YOUR OBJECTIVE —
Transcribe only what runs from the line including "may begin without" through the last line of the entries, exactly as it appears.

Stored items:
--------------------------------------------------

/-- Settles O15, from what a command can do in the host's turn. -/
theorem issueOnlyRejectsOrAccepts : Obligations.IssueOnlyRejectsOrAccepts := by
  intro i s t ht h
  obtain returned | ⟨c, hc, rfl⟩ | ⟨hb, rfl, pendable, -, -⟩ := exec_host_next ht h
  · exact .inl returned
  · exact .inr (.inl ⟨c.code, c.code_of_command hc, rfl⟩)
  · have notNop : i ≠ .nop := by rintro rfl; cases pendable
    exact .inr (.inr ⟨hb, notNop, rfl⟩)

/-- COMPRESS, FINAL and FORMAT after a finished hash (R104). -/
theorem exec_of_done {i : Instr} {s : State} (ht : s.turn = .host) (hb : s.status.busy = false)
    (hd : s.status.done = true) (hi : i = .compress ∨ (∃ r, i = .final r) ∨ ∃ r, i = .format r) :
    exec i s = .next (s.cmdError .sequence) := by
  rw [exec_host ht, unlessBusy_of_idle hb]
  obtain rfl | ⟨r, rfl⟩ | ⟨r, rfl⟩ := hi <;> exact unlessDone_of_done hd _

/-- Settles O16. -/
theorem sequenceAfterDone : Obligations.SequenceAfterDone := by
  intro s ht hb hd
  refine ⟨fun i => exec_of_done ht hb hd, ?_, exec_of_idle ht hb .nop⟩
  rintro i (rfl | rfl)
  · obtain ⟨-, accepted, -⟩ := initLoadsIv.2 s
    exact accepted ht hb
  · obtain ⟨-, accepted, -⟩ := rawcompCompresses.2 s
    exact accepted ht hb

/-- A pending FINAL or FORMAT has a tail of 0..63 bytes after at most `2^26 - 1` blocks (R26, R51). -/
theorem State.Inv.tail_le_count_le {s : State} (hs : s.Inv) {r : Nat}
    (hp : s.pend = some (.final r) ∨ s.pend = some (.format r)) : r ≤ 63 ∧ s.blkcnt.toNat ≤ 2 ^ 26 - 1 := by
  obtain hp | hp := hp <;> obtain ⟨tail, -, isOpen⟩ := hs.pend_legal _ hp <;>
    exact ⟨of_decide_eq_true tail, hs.count_open isOpen⟩

/-- Settles O17: 64 times `2^26 - 1`, and 63, are `2^32 - 1`. -/
theorem inputTooLargeIsRefused : Obligations.InputTooLargeIsRefused := by
  refine ⟨fun s ht hb hd hfull => ⟨?_, ?_⟩, fun s r hs hp => ?_⟩
  · obtain ⟨-, -, refused, -⟩ := compressAbsorbsBlock.2 s
    exact refused ht hb hd hfull
  · rintro i (rfl | ⟨r, hr, rfl⟩)
    · obtain ⟨-, accepted, -⟩ := initLoadsIv.2 s
      exact accepted ht hb
    · obtain ⟨-, -, -, accepted, -⟩ := finalPadsAndCompresses r s hr
      exact accepted ht hb hd
  · obtain ⟨tail, count⟩ := hs.tail_le_count_le hp
    omega

/-! ### Priority (R107) -/

/-- Settles O45: width before BUSY, BUSY before the decoding, DONE before the length limit. -/
theorem errorPriority : Obligations.ErrorPriority := by
  refine fun s v => ⟨fun he => ?_, fun he hb => ?_, fun he hb hd _ => ?_⟩
  · obtain ⟨-, refused, -⟩ := busErrorChangesNothing s 0x00 2 v
    exact refused he (.inl (.inr (.inr (.inl (by decide)))))
  · exact stepsTo_of_handOver (step_of_command_busy he hb)
  · apply stepsTo_of_handOver
    rw [stepRunsDecodedCommand s _ _ he compressAbsorbsBlock.1, exec_of_done (s := s.taken .ok) rfl hb hd (.inl rfl)]
    rfl

end Sys2Proof.Machine
end

section
/-!
The reset (70_reset_and_hazards.md R118 to R120): the values the spec gives, that the state is legal, and that a hash
may begin without INIT, from whatever H the reset left.
-/

namespace Sys2Proof.Machine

--------------------------------------------------

REPLY —
may begin without INIT, from whatever H the reset left.
-/

namespace Sys2Proof.Machine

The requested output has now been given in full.